At the same time, going overboard with the number of Threads also seems to be a bad idea.
One should find the correct balance.
Is using an odd number of threads a bad idea ?

Re: Lc0 + 320x24.J13B.2-swa-136000 vs. Stockfish 250919 TC= 30m+30s

Posted: Tue Oct 08, 2019 10:23 am
by zullil
mwyoung wrote:
Mon Oct 07, 2019 10:15 pm
zullil wrote:
Mon Oct 07, 2019 6:44 pm
Modern Times wrote:
Mon Oct 07, 2019 5:56 pm
How many threads do TCEC and the other one (chess.com ?) tournaments use with Lc0 ?
Good question. How many GPU's are being used? My understanding is that you want two CPU "worker threads" for each GPU that the system has.

[EDIT] It seems that AllieStein at TCEC is running on 2 GPUs and Threads is set at default (since it's not listed in the settings).
There are many types of GPUs. Are we to assume that 2 threads work just as well on 980, 1080, RTX 2060, RTX 2070, RTX 2080, and RTX 2080 ti. Even when these cards at the top of performance stack. Run many times faster then the GPU cards on the lower end of the stack. Hmmm

But if I use 2 slower cards then it is ok to use 4 threads.

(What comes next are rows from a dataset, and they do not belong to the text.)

-- ==== Sys2Proof/Machine/Ptu.lean ====
section
/-! DEFINITION. The protocol term units (06_protocol_terms.md R182 to R201): decoders of the nine standards, items, matches,
term marks and DECODE records. What the chapter leaves to the standards themselves is log entry 16. -/

namespace Sys2Proof.Machine

def ptuObj (u : Nat) : Nat := 0x5810 + u
def ptuStat (u : Nat) : Nat := 0x5850 + u

/-- The domain of a unit (R182). -/
def Block.ptuDom (b : Block) (u : Nat) : Nat := b.rd 0x5800 (u + 1)
def Block.ptuStd (b : Block) (u : Nat) : Nat := b.rd (ptuObj u) 1
/-- Lane of a role; none for 0xFFFF. -/
def Block.ptuRole (b : Block) (u r : Nat) : Option Nat :=
  let l := b.rd (ptuObj u) (2 + r)
  if l = 0xFFFF then none else some l

/-- Defaults of options and parameters (R199). -/
def ptuDefaults (std : Nat) : Nat × Nat × Nat :=
  match std with
  | 1 => (0x38, 0, 0)
  | 3 => (0x08, 2777778, 0)
  | 4 => (0x2850, 640000, 160000)
  | 7 => (0x18, 100000, 0)
  | 8 => (0x17, 100000, 0x00050003)
  | _ => (0, 0, 0)

/-- Options and parameters are in range for a standard (R199): `sub` 6 options, 7 parameter A, 8 parameter B. -/
def ptuParamOk (std sub v : Nat) : Bool :=
  match sub, std with
  | 6, 1 => decide (v < 2 ^ 9)
  | 6, 3 => decide (v < 2 ^ 9) && decide (5 ≤ bits v 0 4) && decide (bits v 0 4 ≤ 9) && bits v 4 2 != 3
  | 6, 4 => decide (v < 2 ^ 15) && decide (50 ≤ bits v 0 7) && decide (bits v 0 7 ≤ 90) && decide (50 ≤ bits v 7 7) && decide (bits v 7 7 ≤ 90)
  | 6, 5 => decide (v < 2 ^ 4) && bits v 2 2 != 3
  | 6, 6 => decide (v < 2 ^ 2)
  | 6, 7 => decide (v < 2 ^ 7)
  | 6, 8 => decide (v < 2 ^ 7)
  | 6, 9 => decide (v < 2)
  | 6, _ => v == 0
  | 7, 1 | 7, 6 => true
  | 7, 2 => decide (v ≤ 1023)
  | 7, 3 => decide (3200 ≤ v)
  | 7, 4 => decide (320000 ≤ v)
  | 7, 7 | 7, 8 => decide (1 ≤ v)
  | 7, _ => v == 0
  | _, 4 => decide (40000 ≤ v)
  | _, 8 => decide (v < 2 ^ 20)
  | _, _ => v == 0

/-- The roles that a standard requires (R183, R186). -/
def ptuRequired (std : Nat) : List Nat :=
  match std with
  | 1 | 2 | 5 | 6 | 7 | 8 => [0, 1]
  | 3 | 4 | 9 => [0]
  | _ => []

/-- The roles that a standard has. -/
def ptuRoles (std : Nat) : List Nat :=
  match std with
  | 1 => [0, 1, 2, 3]
  | 5 => [0, 1, 2]
  | s => ptuRequired s

/-- A decided item (R188, R189): KIND, flags [13:8], AUX, field, decision sample, timestamp in absolute SSU, whether it
is a CAN FD END item decided at the CRC delimiter, whose ACK slot is read one bit later than the item is decided, and its INDEX. -/
structure Item where
  kind : Nat
  flags : Nat
  aux : Nat
  field : Nat
  d : Nat
  ssu : Nat
  ack : Bool
  index : Nat
  deriving DecidableEq, Repr

/-- Context flags (R188), as bits of [13:8]. -/
def fCHECK : Nat := 1
def fFRAMING : Nat := 2
def fSTUFF : Nat := 4
def fTIMEOUT : Nat := 8
def fILLEGAL : Nat := 16
def fTRUNCATED : Nat := 32
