-- ==== Sys2Proof/Machine/Frame.lean ====
section
/-! DEFINITION. The frame tick: every pipeline stage advances one frame (01_frame_and_flow.md R10 to R20), and what falls due in a
frame is carried out at the latest at its end (log entries 4 and 15). -/

namespace Sys2Proof.Machine

/-! ### Events of a frame that have rows of their own -/

/-- TIMEBASE_WRAP: the frame number has returned to 0 (R40). -/
def timebaseWrap (b : Block) : Block :=
  if !b.time.wrapDue then b
  else
    let b := ({ b with time := { b.time with wrapDue := false } }).bump 32 0x2011 1 1
    eventAll 2 0 0 [b.rd 0x2011 1] b

/-- TIMER_EXPIRED: timer `m` of a domain has reached its preset at a sample that has been resolved (R156). -/
def timerExpired (t m : Nat) (b : Block) : Block :=
  let d := b.dom t
  let x := d.timer m
  if x.due != 0 && !x.expired && x.due < d.evaluated then
    b.setDom t { d with timers := place (fun _ => Timer.reset) d.timers m { x with expired := true } }
  else b

/-- State of a timer: 0 STOPPED, 1 RUNNING, 2 EXPIRED (R178). A timer that reaches its preset in frame F reads EXPIRED from the
resolve of F on (R151). -/
def Block.timerState (b : Block) (t m : Nat) : Nat :=
  let x := (b.dom t).timer m
  if x.due = 0 then 0 else if x.expired then 2 else 1

/-- Samples remaining of a timer: 0 unless it is RUNNING (R178). They are counted from the next position to be evaluated
(DESIGN CHOICE, log entry 45: R178 does not say from which sample). -/
def Block.timerLeft (b : Block) (t m : Nat) : Nat :=
  if b.timerState t m = 1 then ((b.dom t).timer m).due - (b.dom t).evaluated else 0

/-- Whether a trigger output is at its high level at physical sample `i` of the running frame: asserted, or deasserted where bit 4 of
0x5540 makes it active low (R154, R180). Without VIN the contact is high-impedance (R503). -/
def Block.trigOutLevel (b : Block) (o i : Nat) : Option Bool :=
  if b.power.on then some ((b.trigOut o).wave.getD i false != bit (b.rd 0x5540 (o + 1)) 4) else none

/-- TRIG_OUT_PULSE_END: a pulse that has run out its WIDTH ends (R154); `q` is the physical sample that has been reached. -/
def pulseEnd (o q : Nat) (b : Block) : Block :=
  let x := b.trigOut o
  if x.on && x.stopAt ≤ q then b.setTrigOut o { x with on := false } else b

/-! ### The end of the running frame -/

/-- Detector periods whose results must be latched by now. -/
def settleDetectors (b : Block) : Block :=
  forEach (List.range 32) (fun n b =>
    if b.due.any (fun d => d.task == .detectorLatch n && decide (d.by_ ≤ b.time.abs)) then detectorPeriodEnd n b else b) b

/-- Work of the Indigo engines that is due in the running frame: of each stage at most that of two rounds (R121). -/
def settleRounds (b : Block) : Block :=
  let waits := fun (b : Block) (e : Nat) => b.due.any (fun d => isOutputOf e d && decide (d.by_ ≤ b.time.abs))
  forEach (List.range 64) (fun e b => forEach (List.range 6) (fun _ b => if waits b e then indigoOutputAll e b else b) b) b

/-- What the domains have due in the running frame. -/
def settleDomain (t : Nat) (b : Block) : Block :=
  let b := if b.armed t then limitCompare t (forcedEffect t (forEach (List.range 8) (timerExpired t) b)) else b
  settleStim t (holdoffEndBy ((b.time.abs + 1) * 32) t b)

/-- A band-table verify has taken its time (R406, R409). -/
def verifyDone (b : Block) : Block :=
  if (bit (b.rd 0x7010 2) 3 || !b.clk.waits.isEmpty) && b.maint.verifyEnd ≤ b.time.abs then verifyOver b else b

/-- What is due in the running frame and has not been carried out by its own event is carried out (log entry 4). -/
def endOfFrame (b : Block) : Block :=
  let b := indigoSyncReset (timebaseWrap (frameLoad b))
  let b := forEach (List.range 32) syncInEvent b
  let b := settleDetectors (settleRounds b)
  let b := forEach (List.range 32) applyEnd b
  let b := forEach (List.range 32) (fun n b => forEach (List.range 4) (fun _ b => resultsLatch n b) b) b
  let b := forEach (List.range 16) ptuTimeout b
  let b := forEach (List.range 8) settleDomain b
  let b := forEach (List.range 64) fadeEnd b
  let b := forEach (List.range 16) (fun h b => readoutEnd h (readoutStart h b)) b
  sendMessages (clockFallback (verifyDone (settleActivities (autoRecal (ptmTick b)))))

/-! ### The new frame's number and place in time -/

/-- The next frame: its place in the physical sample stream, its number and what a slip or load makes of them (R39, R353, R355,
R359, R515). -/
def nextFrame (b : Block) : Taking × Nat × Block :=
  -- after a sleep the count of frames takes in those that the sleep replaces; a restart begins at a frame 0 that is also S (R113)
  let skip := match b.clk.next with | some n => (n + 2 ^ 53 - b.time.frame.toNat) % 2 ^ 53 | none => 1
  let a := b.time.abs + max 1 skip
  let ends : Block → Nat := fun b => match b.packets with | p :: _ => (if p.abs = b.time.abs then p.voidFrom else 32) | [] => 32
  let whole := ends b
  let b := settleLocal a b
  let b := if skip = 0 then { b with syncAbs := a } else b
  let prev := ends b
  let b := if prev < whole then forEach (List.range 8) (rewindRun (b.time.phys + prev)) b else b
  -- a rise that has been taken at a sample that is now the new frame's is not taken again
  let b := { b with sync := { b.sync with from_ := if prev < whole then b.sync.from_ - prev else 0 } }
  let old := match b.clk.next with | some n => n | none => (b.time.frame.toNat + 1) % 2 ^ 53
  let num := (b.sync.loadAt a).getD old
  let wrap := b.clk.next.isNone && old == 0 && (b.sync.loadAt a).isNone
  let after := b.sync.slipAt (a + 1)
  let voidFrom := if after < 0 then 32 - after.natAbs else 32
  let drop := (b.sync.slipAt a).toNat
  let tk : Taking := { abs := a, phys := b.time.phys + prev, len := drop + voidFrom, drop := drop }
  let b := { b with
    time := { abs := a, frame := BitVec.ofNat 53 num, wrapDue := wrap, phys := tk.phys + drop,
              jumps := if num = (b.numOf b.time.abs + (a - b.time.abs)) % 2 ^ 53 then b.time.jumps else (a, num) :: b.time.jumps }
    clk := { b.clk with next := none } }
  (tk, voidFrom, syncApply a num old b)

/-- Log entries that arose while the clock was stopped take the timestamp of the first frame after it (R524). -/
def stampLog (b : Block) : Block :=
  if b.logWait.isEmpty then b
  else { forEach b.logWait (fun s b => b.wr 0x8002 s b.tsNow) b with logWait := [] }

/-- Stops become known, and domains that were armed in the frame before are set up (R171, R172). -/
def startDomain (t : Nat) (b : Block) : Block :=
  let b := knowStop t b
  if b.armed t && (b.dom t).first == some (b.time.abs + 1) then armNext t b else b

We have a tendency to always want to carve some ideas into stone. Without actually testing if are assumptions are correct.
Testing is good, provided it's done in a statistically valid way. On the other hand, when an Lc0 developer includes the following along with the code at Github, I tend to pay attention:
Number of (CPU) threads to use.
Default is 2. There's currently no use of making it more than 3 as it's limited by mutex contention which is yet to be optimized.